* [PROBLEM DETAILS] Find every line in the records below that holds the word "decodeTableWord", and copy each one.

Stored items

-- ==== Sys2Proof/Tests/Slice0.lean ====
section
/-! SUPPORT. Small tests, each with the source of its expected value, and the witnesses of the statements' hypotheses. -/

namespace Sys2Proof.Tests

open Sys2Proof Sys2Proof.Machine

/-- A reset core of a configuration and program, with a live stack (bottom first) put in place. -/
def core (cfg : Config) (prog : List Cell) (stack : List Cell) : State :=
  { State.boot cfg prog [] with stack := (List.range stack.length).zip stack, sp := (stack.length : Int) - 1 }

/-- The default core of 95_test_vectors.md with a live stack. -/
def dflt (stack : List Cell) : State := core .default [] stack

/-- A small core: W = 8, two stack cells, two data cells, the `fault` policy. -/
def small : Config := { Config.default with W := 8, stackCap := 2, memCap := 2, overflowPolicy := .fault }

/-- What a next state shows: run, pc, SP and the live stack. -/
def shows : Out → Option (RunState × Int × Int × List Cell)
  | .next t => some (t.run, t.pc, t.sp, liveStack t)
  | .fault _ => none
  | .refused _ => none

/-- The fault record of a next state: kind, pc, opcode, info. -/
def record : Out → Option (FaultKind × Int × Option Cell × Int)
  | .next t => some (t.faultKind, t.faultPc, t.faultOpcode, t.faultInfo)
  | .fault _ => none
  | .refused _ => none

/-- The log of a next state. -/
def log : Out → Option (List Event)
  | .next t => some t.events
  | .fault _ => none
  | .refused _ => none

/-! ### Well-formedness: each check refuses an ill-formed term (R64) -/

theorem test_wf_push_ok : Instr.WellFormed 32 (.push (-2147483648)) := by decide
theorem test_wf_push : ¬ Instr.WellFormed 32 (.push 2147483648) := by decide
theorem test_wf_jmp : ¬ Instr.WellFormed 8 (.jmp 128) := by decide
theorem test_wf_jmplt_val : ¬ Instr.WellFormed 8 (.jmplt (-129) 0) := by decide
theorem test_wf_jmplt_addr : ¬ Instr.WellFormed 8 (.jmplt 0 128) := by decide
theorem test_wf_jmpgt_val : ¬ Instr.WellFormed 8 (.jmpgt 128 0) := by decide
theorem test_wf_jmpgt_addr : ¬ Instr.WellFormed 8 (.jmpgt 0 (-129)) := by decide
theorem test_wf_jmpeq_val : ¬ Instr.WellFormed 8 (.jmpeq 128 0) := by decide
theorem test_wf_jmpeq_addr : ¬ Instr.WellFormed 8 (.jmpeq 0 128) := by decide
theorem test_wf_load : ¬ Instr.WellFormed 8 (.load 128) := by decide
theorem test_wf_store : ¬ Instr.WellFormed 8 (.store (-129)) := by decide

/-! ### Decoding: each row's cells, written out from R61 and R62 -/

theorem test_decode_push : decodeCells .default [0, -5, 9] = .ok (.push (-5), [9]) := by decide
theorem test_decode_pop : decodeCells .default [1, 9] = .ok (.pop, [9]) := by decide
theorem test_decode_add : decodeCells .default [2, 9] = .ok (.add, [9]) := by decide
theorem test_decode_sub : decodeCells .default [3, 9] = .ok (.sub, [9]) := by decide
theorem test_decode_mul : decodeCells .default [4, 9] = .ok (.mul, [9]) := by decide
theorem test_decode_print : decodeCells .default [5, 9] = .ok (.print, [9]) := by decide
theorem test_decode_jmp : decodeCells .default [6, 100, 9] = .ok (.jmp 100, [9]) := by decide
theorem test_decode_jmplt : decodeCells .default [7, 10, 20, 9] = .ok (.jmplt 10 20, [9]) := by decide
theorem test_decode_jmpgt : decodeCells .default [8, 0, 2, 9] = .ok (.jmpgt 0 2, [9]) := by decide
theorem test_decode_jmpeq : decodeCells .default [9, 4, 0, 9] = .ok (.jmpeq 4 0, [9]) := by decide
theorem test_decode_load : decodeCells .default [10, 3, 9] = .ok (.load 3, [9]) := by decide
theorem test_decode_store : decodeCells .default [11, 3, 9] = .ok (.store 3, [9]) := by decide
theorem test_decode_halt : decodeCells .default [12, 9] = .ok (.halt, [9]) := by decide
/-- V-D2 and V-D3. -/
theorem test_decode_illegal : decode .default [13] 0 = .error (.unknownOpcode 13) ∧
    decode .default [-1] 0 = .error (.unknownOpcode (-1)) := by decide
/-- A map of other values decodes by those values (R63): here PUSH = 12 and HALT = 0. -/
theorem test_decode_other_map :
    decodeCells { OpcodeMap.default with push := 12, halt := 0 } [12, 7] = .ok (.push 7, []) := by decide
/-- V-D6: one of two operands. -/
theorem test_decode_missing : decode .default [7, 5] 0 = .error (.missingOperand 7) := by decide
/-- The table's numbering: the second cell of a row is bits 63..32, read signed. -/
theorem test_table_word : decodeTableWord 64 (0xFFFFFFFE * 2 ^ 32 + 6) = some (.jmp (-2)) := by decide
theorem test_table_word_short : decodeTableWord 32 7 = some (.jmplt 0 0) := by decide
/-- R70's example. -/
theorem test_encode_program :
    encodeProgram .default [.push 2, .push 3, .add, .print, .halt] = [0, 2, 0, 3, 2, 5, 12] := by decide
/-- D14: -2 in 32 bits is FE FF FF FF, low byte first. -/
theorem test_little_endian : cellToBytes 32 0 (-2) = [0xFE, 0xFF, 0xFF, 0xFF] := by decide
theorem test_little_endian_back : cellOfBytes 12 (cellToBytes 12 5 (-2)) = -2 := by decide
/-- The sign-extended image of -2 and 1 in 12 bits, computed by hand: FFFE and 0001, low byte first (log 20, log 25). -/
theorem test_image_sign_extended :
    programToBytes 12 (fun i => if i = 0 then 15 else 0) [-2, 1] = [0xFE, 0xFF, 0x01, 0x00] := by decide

* [SOLUTION FOR THIS EXERCISE]
theorem test_table_word : decodeTableWord 64 (0xFFFFFFFE * 2 ^ 32 + 6) = some (.jmp (-2)) := by decide
theorem test_table_word_short : decodeTableWord 32 7 = some (.jmplt 0 0) := by decide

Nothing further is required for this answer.